* _Exercise instructions_
Can you quote exactly the stretch of lines from the one with "def execUnlock (src" through the final line of the material, both ends included?

>>>>>

/-- A write of the SHD page (R540); a pack in host memory is read without failure. -/
def shdPageW (fu : Fused) (e off w : Nat) (d : Die) : Die :=
  if off = 0x010 then shdControlW fu e w d
  else if off = 0x020 then shdPackW fu e false w d
  else if off = 0x024 then shdPackWinW e w d
  else d.setFields .SHD e off w

/-- A write of a TB page (R407). -/
def tbPageW (n off w : Nat) (d : Die) : Die :=
  if off = 0x010 then tbControlW n w d
  else if off = 0x014 then tbAdjW n w d
  else if off = 0x018 then tbStepLoW n w d
  else if off = 0x01C then tbStepHiW n w d
  else d.setFields .TB n off w

/-- A write of the LFT page (R567). -/
def lftPageW (off w : Nat) (d : Die) : Die :=
  if off = 0x010 then lftControlW w d
  else if off = 0x014 then lftFfW w d
  else if (ringAt .LFT off).isSome then ringWrite .LFT 0 off w d
  else d.setFields .LFT 0 off w

/-- A write of the CHK page (R538, R645). -/
def chkPageW (off w : Nat) (s : State) : State :=
  if off = 0x80C then (if bit w 4 then { s with kill := { s.kill with clearRefused := false } } else s)
  else if (ringAt .CHK off).isSome then onDie (ringWrite .CHK 0 off w) s
  else onDie (Die.setFields .CHK 0 off w) s

/-- A write of the FLK page (R476, R616). -/
def flkPageW (off w : Nat) (s : State) : State :=
  if off = 0x010 then onDie (flkRoleW w) s
  else if off = 0x018 then flkControlW w s
  else if (ringAt .FLK off).isSome then onDie (ringWrite .FLK 0 off w) s
  else onDie (Die.setFields .FLK 0 off w) s

/-- A write of the DEV page (R617). -/
def devPageW (fu : Fused) (off w : Nat) (d : Die) : Die :=
  if off = 0x010 then devTimingW fu w d
  else if off = 0x804 then devShedW w d
  else d.setFields .DEV 0 off w

/-- A write of an ETH page (R450, R615). -/
def ethPageW (t off w : Nat) (d : Die) : Die :=
  if off = 0x010 then ethControlW t w d
  else if (ringAt .ETH off).isSome then ringWrite .ETH t off w d
  else d.setFields .ETH t off w

/-- PAGE_EXPERT (R596, R602): UNLOCK needs the page's own number and an expert area. -/
def pageExpertW (b : Block) (i w : Nat) (d : Die) : Die :=
  let base := blockAddr b i 0
  match lowestWo w [0, 1] with
  | some 0 => if b.expert && bits w 16 16 == base / 0x1000 % 2 ^ 16 then d.put (pageExpert base) 0 1 else d
  | some _ => d.put (pageExpert base) 0 0
  | none => d

/-- A tally's clear (R543): the upper word with bit 31 set, by the owner. -/
def tallyW (src : Source) (b : Block) (i lo off w : Nat) (d : Die) : Die :=
  match src with
  | .vf _ => d
  | _ => if off = lo + 4 ∧ bit w 31 = true then { d with tallies := KMap.set 0 d.tallies (blockAddr b i lo) 0 } else d

/-- What an admitted write does at its register. -/
def pageW (src : Source) (b : Block) (i off w : Nat) (s : State) : State :=
  match tallyAt b off with
  | some lo => onDie (tallyW src b i lo off w) s
  | none =>
    if off = 0xF00 then onDie (Die.put (pageLock (blockAddr b i 0)) 0 (b2n (bit w 0))) s
    else if off = 0xF04 then onDie (pageExpertW b i w) s
    else match b with
      | .DEV => onDie (devPageW s.fused off w) s
      | .OWN => ownPageW src off w s
      | .CEL => celPageW off w s
      | .TB => onDie (tbPageW i off w) s
      | .FLK => flkPageW off w s
      | .CHK => chkPageW off w s
      | .LFT => onDie (lftPageW off w) s
      | .PWR => pwrPageW off w s
      | .OTP => if off = 0x010 then onDie (otpControlW w) s else onDie (Die.setFields .OTP 0 off w) s
      | .ETH => onDie (ethPageW i off w) s
      | .LNK => if off = 0x010 then onDie (lnkControlW i w) s else if off = 0x400 then onDie (lnkEqW i w) s else onDie (Die.setFields .LNK i off w) s
      | .ENG => onDie (engPageW s.fused i off w) s
      | .UPD => if off = 0x010 then onDie (updControlW src i w) s else onDie (Die.setFields .UPD i off w) s
      | .SHD => onDie (shdPageW s.fused i off w) s
      | .PAS => onDie (pasPageW i off w) s
      | .LRD => onDie (lrdPageW s.fused i off w) s
      | .FAB => onDie (fabPageW i off w) s
      | b => onDie (Die.setFields b i off w) s

/-- A whole-word write by a source at a BAR0 offset (R479, R593 to R596); OWN_CLAIM answers every master. -/
def State.busWrite (src : Source) (addr w : Nat) (s : State) : State :=
  let a := addr / 4 * 4
  if a = blockAddr .OWN 0 0x010 then onDie (ownClaimW src w) s
  else match pageOf s.fused a with
    | some (b, i, off) => writeAt src a (pageW src b i off w) s
    | none => writeAt src a (fun s => s) s

/-- REGISTER_WRITE. -/
def execRegisterWrite (src : Source) (addr : Nat) (w : Word) (s : State) : Host.Outcome State Fault Refusal :=
  .next (s.busWrite src addr w.toNat)

/-- TALLY_CLEAR. -/
def execTallyClear (src : Source) (addr : Nat) (w : Word) (s : State) : Host.Outcome State Fault Refusal :=
  .next (s.busWrite src addr w.toNat)

/-- UNLOCK. -/
def execUnlock (src : Source) (addr : Nat) (w : Word) (s : State) : Host.Outcome State Fault Refusal :=
  .next (s.busWrite src addr w.toNat)

/-- RELOCK. -/
def execRelock (src : Source) (addr : Nat) (w : Word) (s : State) : Host.Outcome State Fault Refusal :=
  .next (s.busWrite src addr w.toNat)

/-- RING_ENABLE. -/
def execRingEnable (src : Source) (addr : Nat) (w : Word) (s : State) : Host.Outcome State Fault Refusal :=
  .next (s.busWrite src addr w.toNat)

/-- ENG_CLKSTOP. -/
def execEngClkstop (src : Source) (e : Nat) (w : Word) (s : State) : Host.Outcome State Fault Refusal :=
  dieCmd (decide (e < 8)) (writeDie src (blockAddr .ENG e 0x408) (engClkstopW e w.toNat)) s

/-- A PCIe write word that lacks a byte enable (R593): only PCI_PARTIAL. -/
def State.partialWrite (src : Source) (addr be w : Nat) (s : State) : State :=
  let pcie : Bool := match src with
    | .m0 => true
    | .vf _ => true
    | _ => false
  if pcie && be % 16 != 15 then
    if s.die.pathUp src then onDie (Die.count T.PCI_PARTIAL 0) s else s
  else s.busWrite src addr w

/-- PARTIAL_WRITE. -/
def execPartialWrite (src : Source) (addr be : Nat) (w : Word) (s : State) : Host.Outcome State Fault Refusal :=
  .next (s.partialWrite src addr be w.toNat)

/-- Discard an SMBus transaction (R481). -/
def smbErr (s : State) : State := onDie (Die.count T.OWN_SMB_ERR 0) s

<<<<<

* _Your response_
def execUnlock (src : Source) (addr : Nat) (w : Word) (s : State) : Host.Outcome State Fault Refusal :=
  .next (s.busWrite src addr w.toNat)

/-- RELOCK. -/
def execRelock (src : Source) (addr : Nat) (w : Word) (s : State) : Host.Outcome State Fault Refusal :=
  .next (s.busWrite src addr w.toNat)

/-- RING_ENABLE. -/
def execRingEnable (src : Source) (addr : Nat) (w : Word) (s : State) : Host.Outcome State Fault Refusal :=
  .next (s.busWrite src addr w.toNat)

/-- ENG_CLKSTOP. -/
def execEngClkstop (src : Source) (e : Nat) (w : Word) (s : State) : Host.Outcome State Fault Refusal :=
  dieCmd (decide (e < 8)) (writeDie src (blockAddr .ENG e 0x408) (engClkstopW e w.toNat)) s

/-- A PCIe write word that lacks a byte enable (R593): only PCI_PARTIAL. -/
def State.partialWrite (src : Source) (addr be w : Nat) (s : State) : State :=
  let pcie : Bool := match src with
    | .m0 => true
    | .vf _ => true
    | _ => false
  if pcie && be % 16 != 15 then
    if s.die.pathUp src then onDie (Die.count T.PCI_PARTIAL 0) s else s
  else s.busWrite src addr w

/-- PARTIAL_WRITE. -/
def execPartialWrite (src : Source) (addr be : Nat) (w : Word) (s : State) : Host.Outcome State Fault Refusal :=
  .next (s.partialWrite src addr be w.toNat)

/-- Discard an SMBus transaction (R481). -/
def smbErr (s : State) : State := onDie (Die.count T.OWN_SMB_ERR 0) s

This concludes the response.